In fact, Dr. Sandor Kepiro, who was one of the gendarmerie officers who had actively participated in carrying out the operation, had already been convicted twice for this crime. His first conviction was in late January 1944, but in the wake of the Nazis' occupation of Hungary in March, he was pardoned, promoted, and sent back to Novi Sad. He was convicted a second time in 1946 (and sentenced to 14 years imprisonment), but by this time he had already escaped to Austria, from whence he fled to Argentina in 1948. Kepiro claims that in 1996 he was told by officials of the Hungarian Embassy in Buenos Aires that he could go home, which apparently meant that he would not be punished for his crimes.

SIX MONTHS ago, I tracked him down to a fashionable brownstone at 78 Leo Frankel Street in Budapest, across the street from a synagogue and not far from the banks of the Danube. Last August 1, I submitted the pertinent evidence to Hungarian prosecutors, hoping that Kepiro would be immediately arrested and punished, but unfortunately, that did not happen.

In fact, the Hungarian judicial authorities have hereto been unable to even find copies of either one of the verdicts against him and appear to be in no rush to take legal action in this case.

Needless to say, every day which passes without a decision to hold Kepiro accountable, brings this criminal closer to successfully eluding justice.
That is the reason that I travelled last week to Novi Sad, apparently the only place where the deep trauma of the murders committed on that fateful day 65 years ago continues to reverberate.

Hundreds of people gathered at the monument to the victims on the banks of the Danube for the ceremony which this year, more than anything else was an anguished cry for justice to finally be achieved in the Kepiro case.

THIS WEEK when Hungarian Foreign Minister Kinga Goncz visits Israel, it is imperative that her Israeli counterpart Tzipi Livni raise the Kepiro issue in a polite but forceful manner, emphasizing Israel's concern and outrage that this Holocaust perpetrator remains unpunished. Her failure to do so would effectively destroy any remaining hope that Kepiro will ultimately be held accountable for his crimes since if the country which purports to represent the victims of the Shoah remains silent in this regard, the Hungarians will realize that their perpetrators can indeed, literally, get away with murder.

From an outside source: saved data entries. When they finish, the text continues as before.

-- ==== Sys2Proof/Tests/Slice0.lean ====
section
/-! SUPPORT. Slice0.lean: small tests. The theorems named test_hyp_… show, for each statement with hypotheses, states and
operands that meet them, clause by clause; test_wf_… give the well-formedness check a term it refuses for each of its
checks; the others run one command or one function on values of the specification. -/

-- theorems one after another: many at once would ask for too many threads
set_option Elab.async false

namespace Sys2Proof.Tests

open Sys2Proof.Machine Sys2Proof.Safety

/-! ### Small states and operands -/

/-- A block that is up in a state, its identity known, with session 0 open to every role. -/
def up (b : BlkState) : State :=
  { State.reset with
    block := { state := b, boot := .up }
    keys := { State.reset.keys with identity := true }
    mgmt := { sessions := [(0, { isOpen := true, transport := 2, endpoint := 9, roles := 15 })] } }

/-- The same block in SERVICE. -/
def svc : State := up .service

/-- A request from session 0. -/
def rq0 : Rq := ⟨some 0, 2, 9, 7⟩

/-- A request outside a session. -/
def rqOut : Rq := ⟨none, 2, 9, 7⟩

/-! ### Witnesses: time -/

theorem test_hyp_goes : ∃ t, step { svc with pending := [.referenceCycle, .rstdaa] } = .next t ∧ t.pending = [.rstdaa] := ⟨_, rfl, rfl⟩

theorem test_hyp_up_not_down : svc.block.boot ≠ .down := by decide

theorem test_hyp_canonical : Canonical svc ∧ Canonical (up .bringUp) ∧ Canonical State.reset := by unfold Canonical; decide

theorem test_hyp_heard : Heard svc rq0 0 roleO ∧ Heard svc rq0 0 roleK ∧ Heard svc rq0 0 roleAll := by unfold Heard; decide

theorem test_hyp_heard_bringUp : Heard (up .bringUp) rq0 0 roleO ∧ (up .bringUp).block.state = .bringUp := by unfold Heard; decide

theorem test_hyp_time_carry : timeWord (10 ^ 9 - 1) % 2 ^ 32 = 10 ^ 9 - 1 ∧ timeWord (10 ^ 9) = 2 ^ 32 := by decide

theorem test_hyp_release : ({ State.reset with block := { rstLow := true } } : State).block.rstLow = true := rfl

/-! ### Witnesses: corrections of the time, call sheets -/

/-- The serving block in TRACK. -/
def trk : State := { svc with time := { svc.time with mode := .track } }

theorem test_hyp_track : trk.time.mode = .track ∧ Canonical trk ∧ Heard trk rq0 0 roleO := by unfold Canonical Heard; decide

theorem test_hyp_servo : svc.time.mode = .servo ∧ svc.time.pendingStep = none := by decide

theorem test_hyp_step_pending : ({ svc with time := { svc.time with pendingStep := some 5 } } : State).time.pendingStep = some 5 := by decide

theorem test_hyp_servo_mode_write : (1 : BitVec 8).toNat ≤ 1 ∧ ¬ ((1 : BitVec 8).toNat = 1 ∧ (up .drain).block.state = .service) ∧
    svc.block.state = .service := by decide

theorem test_hyp_rate_limits : -200000 ≤ (BitVec.ofInt 32 (-200000)).toInt ∧ (BitVec.ofInt 32 (-200000)).toInt ≤ 200000 ∧
    200000 < (BitVec.ofInt 32 200001).toInt ∧ (BitVec.ofInt 32 (-200001)).toInt < -200000 := by decide

theorem test_hyp_reference_limits : 100000000 ≤ (100000000 : BitVec 32).toNat ∧ (400000000 : BitVec 32).toNat ≤ 400000000 ∧
    400000000 < (400000001 : BitVec 32).toNat ∧ (99999999 : BitVec 32).toNat < 100000000 := by decide

/-! ### Witnesses: ports and arbiters -/

/-- A region entry of tenant 5: one chunk, pinned on stack 0. -/
def entry0 : RegionEntry := { base := 0, size := 1, mode := 2, stackMask := 1, extentBase := 0, tenant := 5, live := true }

/-- A serving block whose domains are ready and whose stacks serve, with region 0 live and its chunk written. -/
def lived : State :=
  { svc with
    block := { svc.block with ready := (upTo 43).map fun d => (d, 1) }
    stackTab := (upTo 32).map fun i => (i, { power := .service, bring := 5 })
    regions := { slots := [(0, { now := entry0, homeMask := 1, cur := some { epoch := 0, handle := 1 } })], written := [(0, true)] } }

/-- A slot of port 3, class Bulk, tag 1, tenant 5. -/
def slot3 (addr : BitVec 48) (tenant : BitVec 10) : PortReq :=
  { port := 3, size := 0, addr, cls := .bulk, stream := 0, tag := 1, tenant }

theorem test_hyp_access : accessOf .read (slot3 64 5) = some (.read (slot3 64 5)) := rfl

theorem test_hyp_access_read : Accepts lived .read (slot3 64 5) 0 64 := by unfold Accepts; dsimp only; decide +kernel

theorem test_hyp_access_last_write : Accepts lived .write (slot3 (2097152 - 32) 5) 0 (2097152 - 32) := by
  unfold Accepts; dsimp only; decide +kernel

theorem test_hyp_access_cas : Accepts lived .cas (slot3 8 5) 0 8 := by unfold Accepts; dsimp only; decide +kernel

/-- One request of port 3 with tag 1. -/
def held3 : Req := { id := 4, master := 3, op := .read, bytes := 32, addr := 64, cls := .bulk, tag := 1, tenant := 5 }

theorem test_hyp_access_refused : lived.portReady 3 .bulk = true ∧ reqBytes .write 0 = 32 ∧ (slot3 33 5).addr.toNat % 32 ≠ 0 ∧
    ({ lived with reqs := [held3] } : State).tagOut 3 1 = true ∧ lived.lookup 2097152 32 = none ∧
    lived.lookup 2097120 32 = some (0, 2097120) ∧ (slot3 64 4).tenant.toNat ≠ (lived.slot 0).now.tenant ∧
    ({ lived with block := { lived.block with scanEn := true } } : State).block.scanEn = true := by decide +kernel

theorem test_hyp_fence : lived.portReady 3 .bulk = true ∧ lived.tagOut 3 1 = false ∧ lived.block.state ≠ .safe ∧
    lived.block.scanEn = false ∧ lived.sheetsRun 0 = true ∧ lived.pcSheets 0 63 = true ∧ (lived.pc 63).sleeping = false := by decide +kernel

theorem test_hyp_reserved : lived.block.boot = .up ∧ 4 ≤ (4 : BitVec 4).toNat ∧ lived.portReady 3 (clsOf 3) = true := by decide +kernel

theorem test_hyp_held : let s : State := { lived with reqs := [held3] }
    (s.portReqs 3).find? (fun q => q.cls == .bulk && q.phase == .held && !q.reserved) = some held3 ∧ s.req? 4 = some held3 ∧
      held3.op ≠ .post ∧ held3.notReady = false ∧ s.capRoom held3 = true ∧ s.behindHeld held3 = false ∧
        ({ s with live := [(oKey 0x4001 1 3, 0)] } : State).capRoom held3 = false ∧
          ({ lived with reqs := [{ held3 with id := 3, cls := .critical }, held3] } : State).behindHeld held3 = true := by decide +kernel

theorem test_hyp_held_post : let p : Req := { held3 with op := .post }
    let s : State := { lived with reqs := [p] }
    (s.portReqs 3).find? (fun q => q.cls == .bulk && q.phase == .held && !q.reserved) = some p ∧ s.req? 4 = some p ∧ p.data = none ∧
      s.capRoom p = true ∧ WriteReady s 3 := by unfold WriteReady; decide +kernel

/-- Port 3 waits for the two positions of a write. -/
def writeDue (x : Due) : State := { lived with reqs := [{ held3 with op := .write, bytes := 128 }], ports := [(3, { due := [x] })] }

theorem test_hyp_write_data : let s := writeDue { req := 4, n := 2 }
    WriteReady s 3 ∧ Canonical s ∧ (s.port 3).due = [{ req := 4, n := 2 }] ∧ (s.port 3).gathered = [] ∧
      s.req? 4 = some { held3 with op := .write, bytes := 128 } := by unfold WriteReady Canonical; decide +kernel

theorem test_hyp_write_data_late : let s := writeDue { req := 4, n := 1, late := true }
    WriteReady s 3 ∧ Canonical s ∧ 1 ≤ ((s.port 3).gathered ++ [0]).length + 0 ∧ (lived.port 3).due = [] ∧ WriteReady lived 3 := by
  unfold WriteReady Canonical; decide +kernel

theorem test_hyp_write_data_lost : let s := writeDue { req := 4, n := 2, lost := 1 }
    WriteReady s 3 ∧ Canonical s ∧ (s.port 3).due = [{ req := 4, n := 2, lost := 1 }] ∧ [(0 : Sector)].length < 2 ∧ 2 ≤ 1 + 1 := by
  unfold WriteReady Canonical; decide +kernel

theorem test_hyp_write_data_post : let p : Req := { held3 with op := .post, phase := .wait, routed := true }
    let s : State := { lived with reqs := [p], ports := [(3, { due := [{ req := 4, n := 1 }] })] }
    WriteReady s 3 ∧ Canonical s ∧ s.req? 4 = some p ∧ p.master = 3 ∧ p.dest = .port := by unfold WriteReady Canonical; decide +kernel

theorem test_hyp_write_full :
    65024 < ({ lived with ports := [(3, { gathered := List.replicate 1017 0 })] } : State).writeBuffer 3 := by decide +kernel

theorem test_hyp_response : let r : Req := { held3 with whole := some (.done, .none), phase := .done }
    ({ lived with reqs := [r] } : State).portReqs 3 = [r] ∧ ({ lived with reqs := [r] } : State).req? 4 = some r := by decide +kernel

/-- A READ of region 0 that waits at stack 0's arbiter. -/
def arb3 : Req := { held3 with region := 0, phase := .arb }

theorem test_hyp_arbiter : let s : State := { lived with reqs := [arb3] }
    s.arbiterRuns 0 = true ∧ s.ownerAt 0 0 = 0xFF ∧ arb3.bytes ≤ 2048 ∧ s.reqStack arb3 = 0 ∧ s.blindLine arb3 = none ∧
      s.lostRead arb3.region arb3.version (s.reqOff arb3) = false ∧ (s.pc (plPcNo (s.reqPlace arb3))).sr = .awake ∧
        s.grantable 0 (s.rankOf 0 (oldestUpkeep [arb3]) arb3) arb3 = true := by decide +kernel

theorem test_hyp_age : let s : State := { lived with reqs := [arb3], time := { lived.time with frame := 1000 } }
    Canonical s ∧ s.req? 4 = some arb3 ∧ arb3.promoted = false ∧ arb3.phase ≠ .done ∧
      arb3.bornNs + s.live' 0x4000 2 0 ≤ s.frameNs ∧
        ({ s with time := {} } : State).frameNs < arb3.bornNs + s.live' 0x4000 2 0 := by
  unfold Canonical; decide +kernel

theorem test_hyp_watchdog : let s : State := { lived with reqs := [held3], time := { lived.time with frame := 10001 } }
    s.req? 4 = some held3 ∧ s.waitClass held3 ≠ none ∧ held3.notReady = false ∧ held3.dest = .port ∧
      held3.waitSince + s.live' 0x4000 4 0 < s.time.frame ∧ Canonical s ∧
        ({ s with time := {} } : State).time.frame ≤ held3.waitSince + s.live' 0x4000 4 0 ∧
          s.waitClass { held3 with phase := .queued } = none := by unfold Canonical; decide +kernel

theorem test_hyp_watchdog_engine : let r : Req := { held3 with master := 0x24, region := 0, phase := .arb, dest := .row 31 7 0 0 }
    let s : State := { lived with reqs := [r], time := { lived.time with frame := 10001 } }
    s.req? 4 = some r ∧ r.notReady = false ∧ r.dest ≠ .port ∧ s.arbiterRuns (s.reqStack r) = true ∧
      r.waitSince + s.live' 0x4000 4 0 < s.time.frame ∧ Canonical s := by unfold Canonical; decide +kernel

/-! ### Witnesses: pseudo-channels, refresh and training -/

/-- The write that the controller of stack 0's pseudo-channel 0 holds. -/
def wr0 : QEntry := { req := 4, place := 0, kind := .write, op := .write, data := 9 }

/-- The serving block with a given pseudo-channel 0 of stack 0. -/
def withPc (x : PcState) : State := { lived with pcs := [(0, x)] }

/-- A frame count in the middle of time. -/
def late0 (s : State) : State := { s with time := { s.time with frame := 50, nextNs := 51000 } }

theorem test_hyp_controller : (withPc { queue := [wr0] }).pcRuns 0 0 = true ∧ wr0.kind = .write ∧ wr0.stage = .waiting ∧
    (((withPc { queue := [wr0] }).pc 0).bank wr0.bank).openRow = none ∧ ({ queue := [wr0] } : PcState).triggers.length < 64 ∧
      (let v := (withPc { queue := [wr0] }).look 0 0 9
       ((withPc { queue := [wr0] }).pc 0).actReady v.t v.c wr0.bank = true ∧ 0 < v.t.rcd) := by decide +kernel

For those who doubt the value of bringing elderly Nazi war criminals to justice, I would like to share a story regarding Kepiro which I related at the memorial at Novi Sad. According to his 1944 verdict, a copy of which I was able to find in Belgrade and make available to the Hungarian prosecutors, when Kepiro was informed regarding the nature of the operations which he and his men were expected to carry out on January 23, 1942, he asked for the orders in writing. When he was told that such instructions would only be transmitted orally, he carried them out anyway. In other words, Kepiro, who is a lawyer, did not mind carrying out the mass murder of innocent civilians, but he wanted to make sure that he had a solid alibi. Ultimately, even that did not matter and he went ahead and participated in the wholesale massacre.

Moral monsters like Kepiro do not deserve any sympathy for having reached an elderly age, nor does the passage of 65 years in any way diminish their guilt. That is the message from Novi Sad that must ring loud and clear this week in Jerusalem, if there is any hope that justice will finally be achieved for the victims of January 23, 1942.